##### THE DATA #####
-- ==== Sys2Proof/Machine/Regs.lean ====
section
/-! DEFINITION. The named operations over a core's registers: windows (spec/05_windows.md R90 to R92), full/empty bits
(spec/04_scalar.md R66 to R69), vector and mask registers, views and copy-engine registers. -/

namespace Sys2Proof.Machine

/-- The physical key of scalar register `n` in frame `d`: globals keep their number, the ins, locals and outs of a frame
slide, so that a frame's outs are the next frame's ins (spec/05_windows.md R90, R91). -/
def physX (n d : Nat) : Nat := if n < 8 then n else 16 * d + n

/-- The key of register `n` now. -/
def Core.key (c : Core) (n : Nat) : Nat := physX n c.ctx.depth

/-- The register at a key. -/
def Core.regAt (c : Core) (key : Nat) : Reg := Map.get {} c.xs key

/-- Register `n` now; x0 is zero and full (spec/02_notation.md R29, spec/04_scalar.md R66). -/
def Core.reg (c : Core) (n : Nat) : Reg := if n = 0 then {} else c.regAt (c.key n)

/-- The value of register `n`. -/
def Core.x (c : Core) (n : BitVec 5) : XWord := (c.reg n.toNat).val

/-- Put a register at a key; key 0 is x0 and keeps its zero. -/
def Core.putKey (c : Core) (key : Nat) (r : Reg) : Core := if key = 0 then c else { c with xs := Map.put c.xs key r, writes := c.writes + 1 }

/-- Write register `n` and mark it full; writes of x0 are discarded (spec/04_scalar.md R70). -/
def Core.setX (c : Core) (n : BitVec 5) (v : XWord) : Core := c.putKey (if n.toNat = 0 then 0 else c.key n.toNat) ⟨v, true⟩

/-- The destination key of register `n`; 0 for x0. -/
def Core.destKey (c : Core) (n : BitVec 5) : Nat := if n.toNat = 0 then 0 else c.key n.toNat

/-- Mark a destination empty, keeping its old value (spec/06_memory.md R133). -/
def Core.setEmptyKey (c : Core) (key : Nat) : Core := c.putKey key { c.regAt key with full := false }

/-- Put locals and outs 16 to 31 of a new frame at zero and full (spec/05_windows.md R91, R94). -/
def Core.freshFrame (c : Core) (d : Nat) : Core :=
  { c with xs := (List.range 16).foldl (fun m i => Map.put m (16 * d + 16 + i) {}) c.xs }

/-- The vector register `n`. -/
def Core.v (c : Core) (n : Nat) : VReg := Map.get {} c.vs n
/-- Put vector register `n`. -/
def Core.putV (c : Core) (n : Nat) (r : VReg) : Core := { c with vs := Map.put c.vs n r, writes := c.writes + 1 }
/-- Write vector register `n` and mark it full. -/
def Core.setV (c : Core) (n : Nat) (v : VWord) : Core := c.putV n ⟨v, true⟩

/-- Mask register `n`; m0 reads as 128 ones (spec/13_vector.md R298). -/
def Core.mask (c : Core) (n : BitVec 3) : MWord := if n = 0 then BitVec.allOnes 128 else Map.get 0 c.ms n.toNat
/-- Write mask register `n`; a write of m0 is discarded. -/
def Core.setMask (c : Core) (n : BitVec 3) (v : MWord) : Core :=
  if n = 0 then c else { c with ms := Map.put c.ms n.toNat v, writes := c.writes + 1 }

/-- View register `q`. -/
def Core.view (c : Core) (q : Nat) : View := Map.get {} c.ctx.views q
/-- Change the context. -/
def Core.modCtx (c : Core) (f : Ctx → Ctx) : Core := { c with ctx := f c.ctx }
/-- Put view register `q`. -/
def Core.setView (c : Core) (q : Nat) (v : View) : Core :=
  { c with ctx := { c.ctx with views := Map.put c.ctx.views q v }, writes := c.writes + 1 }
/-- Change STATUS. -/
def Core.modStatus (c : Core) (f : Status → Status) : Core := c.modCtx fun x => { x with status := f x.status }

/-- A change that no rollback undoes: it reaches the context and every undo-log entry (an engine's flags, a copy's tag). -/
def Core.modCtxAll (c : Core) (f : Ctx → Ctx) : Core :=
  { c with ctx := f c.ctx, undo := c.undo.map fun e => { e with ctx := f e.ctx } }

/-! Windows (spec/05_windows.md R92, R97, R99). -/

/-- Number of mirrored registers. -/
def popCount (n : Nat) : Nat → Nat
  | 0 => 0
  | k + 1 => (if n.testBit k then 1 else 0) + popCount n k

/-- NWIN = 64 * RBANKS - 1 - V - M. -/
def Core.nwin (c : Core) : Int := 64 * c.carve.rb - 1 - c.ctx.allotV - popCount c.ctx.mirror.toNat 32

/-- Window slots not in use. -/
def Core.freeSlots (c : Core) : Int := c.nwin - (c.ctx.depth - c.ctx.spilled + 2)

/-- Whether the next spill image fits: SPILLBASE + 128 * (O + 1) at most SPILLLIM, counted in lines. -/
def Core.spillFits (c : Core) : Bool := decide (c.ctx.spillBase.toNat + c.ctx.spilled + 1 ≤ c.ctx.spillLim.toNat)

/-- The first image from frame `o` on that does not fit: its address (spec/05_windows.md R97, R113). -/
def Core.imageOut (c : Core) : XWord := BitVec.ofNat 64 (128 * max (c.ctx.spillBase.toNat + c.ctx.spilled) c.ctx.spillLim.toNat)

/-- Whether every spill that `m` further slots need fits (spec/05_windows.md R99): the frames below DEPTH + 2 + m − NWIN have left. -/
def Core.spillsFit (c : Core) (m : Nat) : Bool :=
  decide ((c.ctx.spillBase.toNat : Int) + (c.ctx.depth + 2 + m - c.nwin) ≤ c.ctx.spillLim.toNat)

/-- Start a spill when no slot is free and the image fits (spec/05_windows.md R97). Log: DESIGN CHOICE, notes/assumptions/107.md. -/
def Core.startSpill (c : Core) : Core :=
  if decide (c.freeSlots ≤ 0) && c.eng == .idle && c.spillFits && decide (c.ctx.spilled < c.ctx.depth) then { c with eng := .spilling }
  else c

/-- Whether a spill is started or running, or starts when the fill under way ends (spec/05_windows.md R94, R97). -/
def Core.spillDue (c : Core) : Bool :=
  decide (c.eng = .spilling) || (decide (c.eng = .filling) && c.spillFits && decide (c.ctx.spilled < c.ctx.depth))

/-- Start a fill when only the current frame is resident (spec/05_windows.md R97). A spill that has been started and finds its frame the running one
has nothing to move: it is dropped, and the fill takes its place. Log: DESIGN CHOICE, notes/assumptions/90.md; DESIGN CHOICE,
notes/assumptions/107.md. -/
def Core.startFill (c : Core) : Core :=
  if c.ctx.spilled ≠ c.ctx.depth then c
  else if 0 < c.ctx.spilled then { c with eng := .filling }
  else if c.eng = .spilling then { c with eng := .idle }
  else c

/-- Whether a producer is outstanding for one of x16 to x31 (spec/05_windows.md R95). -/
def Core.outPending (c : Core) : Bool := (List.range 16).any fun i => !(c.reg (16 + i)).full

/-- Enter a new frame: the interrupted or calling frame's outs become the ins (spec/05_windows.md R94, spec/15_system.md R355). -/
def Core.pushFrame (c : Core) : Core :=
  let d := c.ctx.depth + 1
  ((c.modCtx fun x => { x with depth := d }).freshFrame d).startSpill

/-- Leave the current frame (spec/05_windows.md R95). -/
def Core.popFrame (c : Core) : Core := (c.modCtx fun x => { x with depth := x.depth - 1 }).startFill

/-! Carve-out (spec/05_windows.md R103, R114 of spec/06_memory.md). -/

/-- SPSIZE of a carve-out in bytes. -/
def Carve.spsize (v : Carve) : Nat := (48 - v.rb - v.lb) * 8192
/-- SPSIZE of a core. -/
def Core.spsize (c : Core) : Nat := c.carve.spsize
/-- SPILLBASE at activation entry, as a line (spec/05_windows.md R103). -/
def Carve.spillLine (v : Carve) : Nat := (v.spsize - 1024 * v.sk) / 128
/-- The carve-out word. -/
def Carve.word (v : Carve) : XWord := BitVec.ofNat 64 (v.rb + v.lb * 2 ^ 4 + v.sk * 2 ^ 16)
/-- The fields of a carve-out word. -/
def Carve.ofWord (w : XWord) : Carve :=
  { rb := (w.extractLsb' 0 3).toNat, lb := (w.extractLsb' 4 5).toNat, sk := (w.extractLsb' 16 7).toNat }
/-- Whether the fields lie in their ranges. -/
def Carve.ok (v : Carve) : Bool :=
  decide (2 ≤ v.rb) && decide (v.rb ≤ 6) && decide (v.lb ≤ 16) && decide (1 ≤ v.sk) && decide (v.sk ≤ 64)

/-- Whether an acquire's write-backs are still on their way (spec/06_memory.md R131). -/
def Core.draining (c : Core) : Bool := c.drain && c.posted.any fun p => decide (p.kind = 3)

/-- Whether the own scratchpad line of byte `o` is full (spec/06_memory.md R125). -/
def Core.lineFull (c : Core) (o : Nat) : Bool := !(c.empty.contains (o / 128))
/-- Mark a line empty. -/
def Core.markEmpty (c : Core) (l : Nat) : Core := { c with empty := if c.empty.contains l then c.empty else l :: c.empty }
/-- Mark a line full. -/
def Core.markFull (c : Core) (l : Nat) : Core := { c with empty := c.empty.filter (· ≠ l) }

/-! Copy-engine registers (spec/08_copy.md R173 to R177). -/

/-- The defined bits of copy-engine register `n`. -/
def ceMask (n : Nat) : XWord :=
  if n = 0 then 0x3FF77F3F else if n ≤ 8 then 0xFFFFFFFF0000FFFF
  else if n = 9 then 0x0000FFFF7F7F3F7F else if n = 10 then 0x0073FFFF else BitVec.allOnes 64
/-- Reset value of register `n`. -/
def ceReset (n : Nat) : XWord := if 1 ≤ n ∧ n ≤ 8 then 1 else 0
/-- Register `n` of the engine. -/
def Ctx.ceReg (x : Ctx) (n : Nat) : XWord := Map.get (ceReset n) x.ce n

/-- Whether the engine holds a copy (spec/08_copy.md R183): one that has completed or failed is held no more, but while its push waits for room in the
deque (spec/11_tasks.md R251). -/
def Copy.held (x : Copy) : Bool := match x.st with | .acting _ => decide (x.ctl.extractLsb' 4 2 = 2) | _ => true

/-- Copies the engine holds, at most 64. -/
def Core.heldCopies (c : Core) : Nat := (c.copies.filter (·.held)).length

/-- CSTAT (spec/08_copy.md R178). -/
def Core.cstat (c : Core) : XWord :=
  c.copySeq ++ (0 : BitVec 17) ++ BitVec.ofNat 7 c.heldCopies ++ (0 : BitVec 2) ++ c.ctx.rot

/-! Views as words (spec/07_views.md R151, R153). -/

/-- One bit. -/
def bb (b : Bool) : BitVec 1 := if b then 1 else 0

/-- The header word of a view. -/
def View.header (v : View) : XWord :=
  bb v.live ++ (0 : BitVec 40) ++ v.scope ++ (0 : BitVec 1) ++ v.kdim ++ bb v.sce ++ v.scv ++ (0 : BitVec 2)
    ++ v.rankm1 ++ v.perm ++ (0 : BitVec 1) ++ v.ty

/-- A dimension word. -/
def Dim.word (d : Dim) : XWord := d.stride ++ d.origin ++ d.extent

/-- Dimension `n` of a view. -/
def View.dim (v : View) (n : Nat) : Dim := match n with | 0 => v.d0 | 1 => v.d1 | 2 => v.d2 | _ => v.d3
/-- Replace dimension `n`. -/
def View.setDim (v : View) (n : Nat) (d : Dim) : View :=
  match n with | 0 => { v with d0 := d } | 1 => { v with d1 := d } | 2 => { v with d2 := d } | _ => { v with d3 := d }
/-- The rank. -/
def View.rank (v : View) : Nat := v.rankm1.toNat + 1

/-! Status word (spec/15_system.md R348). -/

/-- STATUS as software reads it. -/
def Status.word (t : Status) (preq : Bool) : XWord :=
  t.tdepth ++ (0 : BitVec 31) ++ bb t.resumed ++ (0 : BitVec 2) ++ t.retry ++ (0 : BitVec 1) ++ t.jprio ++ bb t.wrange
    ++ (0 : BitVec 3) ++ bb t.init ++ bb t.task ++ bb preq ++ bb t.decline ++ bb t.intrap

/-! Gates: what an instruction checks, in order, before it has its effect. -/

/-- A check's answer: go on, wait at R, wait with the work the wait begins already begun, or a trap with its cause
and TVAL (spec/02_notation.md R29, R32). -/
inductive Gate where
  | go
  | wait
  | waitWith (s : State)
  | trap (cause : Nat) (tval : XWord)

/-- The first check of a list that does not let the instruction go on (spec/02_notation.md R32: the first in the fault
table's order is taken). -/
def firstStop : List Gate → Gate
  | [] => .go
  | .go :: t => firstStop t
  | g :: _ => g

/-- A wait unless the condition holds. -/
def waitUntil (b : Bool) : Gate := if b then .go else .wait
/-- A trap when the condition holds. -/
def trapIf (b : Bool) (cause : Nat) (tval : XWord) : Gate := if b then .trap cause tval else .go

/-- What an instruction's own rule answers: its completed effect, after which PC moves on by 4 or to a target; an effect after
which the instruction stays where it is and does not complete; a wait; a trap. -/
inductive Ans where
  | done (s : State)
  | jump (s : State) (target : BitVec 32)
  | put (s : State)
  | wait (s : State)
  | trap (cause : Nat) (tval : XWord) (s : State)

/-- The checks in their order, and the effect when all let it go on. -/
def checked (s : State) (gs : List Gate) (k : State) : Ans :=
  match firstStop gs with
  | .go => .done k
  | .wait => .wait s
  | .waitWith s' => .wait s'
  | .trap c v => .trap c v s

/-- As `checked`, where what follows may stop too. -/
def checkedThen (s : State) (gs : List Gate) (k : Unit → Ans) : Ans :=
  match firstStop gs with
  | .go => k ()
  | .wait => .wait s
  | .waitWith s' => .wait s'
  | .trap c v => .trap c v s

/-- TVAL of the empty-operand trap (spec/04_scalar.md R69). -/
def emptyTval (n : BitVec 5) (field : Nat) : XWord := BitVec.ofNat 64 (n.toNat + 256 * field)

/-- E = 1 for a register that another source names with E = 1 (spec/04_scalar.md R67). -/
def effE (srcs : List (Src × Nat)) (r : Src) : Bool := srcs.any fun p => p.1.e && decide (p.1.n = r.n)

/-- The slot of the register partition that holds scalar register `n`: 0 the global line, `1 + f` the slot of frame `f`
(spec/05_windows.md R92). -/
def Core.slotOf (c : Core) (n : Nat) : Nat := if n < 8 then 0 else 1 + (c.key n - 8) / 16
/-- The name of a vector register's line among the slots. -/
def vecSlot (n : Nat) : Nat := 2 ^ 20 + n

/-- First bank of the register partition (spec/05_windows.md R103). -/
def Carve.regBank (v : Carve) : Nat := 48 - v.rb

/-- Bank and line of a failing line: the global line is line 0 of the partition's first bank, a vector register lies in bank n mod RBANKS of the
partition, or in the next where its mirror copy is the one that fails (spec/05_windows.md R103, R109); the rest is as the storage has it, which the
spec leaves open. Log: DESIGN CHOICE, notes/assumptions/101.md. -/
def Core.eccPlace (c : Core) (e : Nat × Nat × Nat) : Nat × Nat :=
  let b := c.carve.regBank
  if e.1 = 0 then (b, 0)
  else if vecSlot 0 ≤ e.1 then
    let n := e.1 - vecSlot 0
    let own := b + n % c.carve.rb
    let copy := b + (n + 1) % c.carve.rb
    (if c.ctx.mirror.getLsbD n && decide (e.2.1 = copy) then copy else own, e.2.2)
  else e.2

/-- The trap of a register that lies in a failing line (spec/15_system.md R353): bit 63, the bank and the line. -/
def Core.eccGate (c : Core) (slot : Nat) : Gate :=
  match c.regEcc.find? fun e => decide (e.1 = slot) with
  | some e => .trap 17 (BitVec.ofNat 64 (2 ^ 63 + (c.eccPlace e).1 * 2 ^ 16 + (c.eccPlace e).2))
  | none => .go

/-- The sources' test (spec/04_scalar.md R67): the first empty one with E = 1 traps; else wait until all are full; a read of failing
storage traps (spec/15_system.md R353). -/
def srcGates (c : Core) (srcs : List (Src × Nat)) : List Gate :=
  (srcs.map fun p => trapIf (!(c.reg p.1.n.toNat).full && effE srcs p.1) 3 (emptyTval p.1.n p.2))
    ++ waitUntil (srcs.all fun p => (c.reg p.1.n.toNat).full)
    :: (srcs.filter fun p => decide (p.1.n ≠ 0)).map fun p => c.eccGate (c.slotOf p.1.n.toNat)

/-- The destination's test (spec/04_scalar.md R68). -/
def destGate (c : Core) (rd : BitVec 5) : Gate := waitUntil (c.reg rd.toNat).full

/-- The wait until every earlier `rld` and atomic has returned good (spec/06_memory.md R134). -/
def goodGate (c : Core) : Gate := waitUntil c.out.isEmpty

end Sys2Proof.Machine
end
#####
PROBLEM
The answer should consist of every line above in which "partition" appears.

SOLUTION
/-- The slot of the register partition that holds scalar register `n`: 0 the global line, `1 + f` the slot of frame `f`
/-- First bank of the register partition (spec/05_windows.md R103). -/
/-- Bank and line of a failing line: the global line is line 0 of the partition's first bank, a vector register lies in bank n mod RBANKS of the
partition, or in the next where its mirror copy is the one that fails (spec/05_windows.md R103, R109); the rest is as the storage has it, which the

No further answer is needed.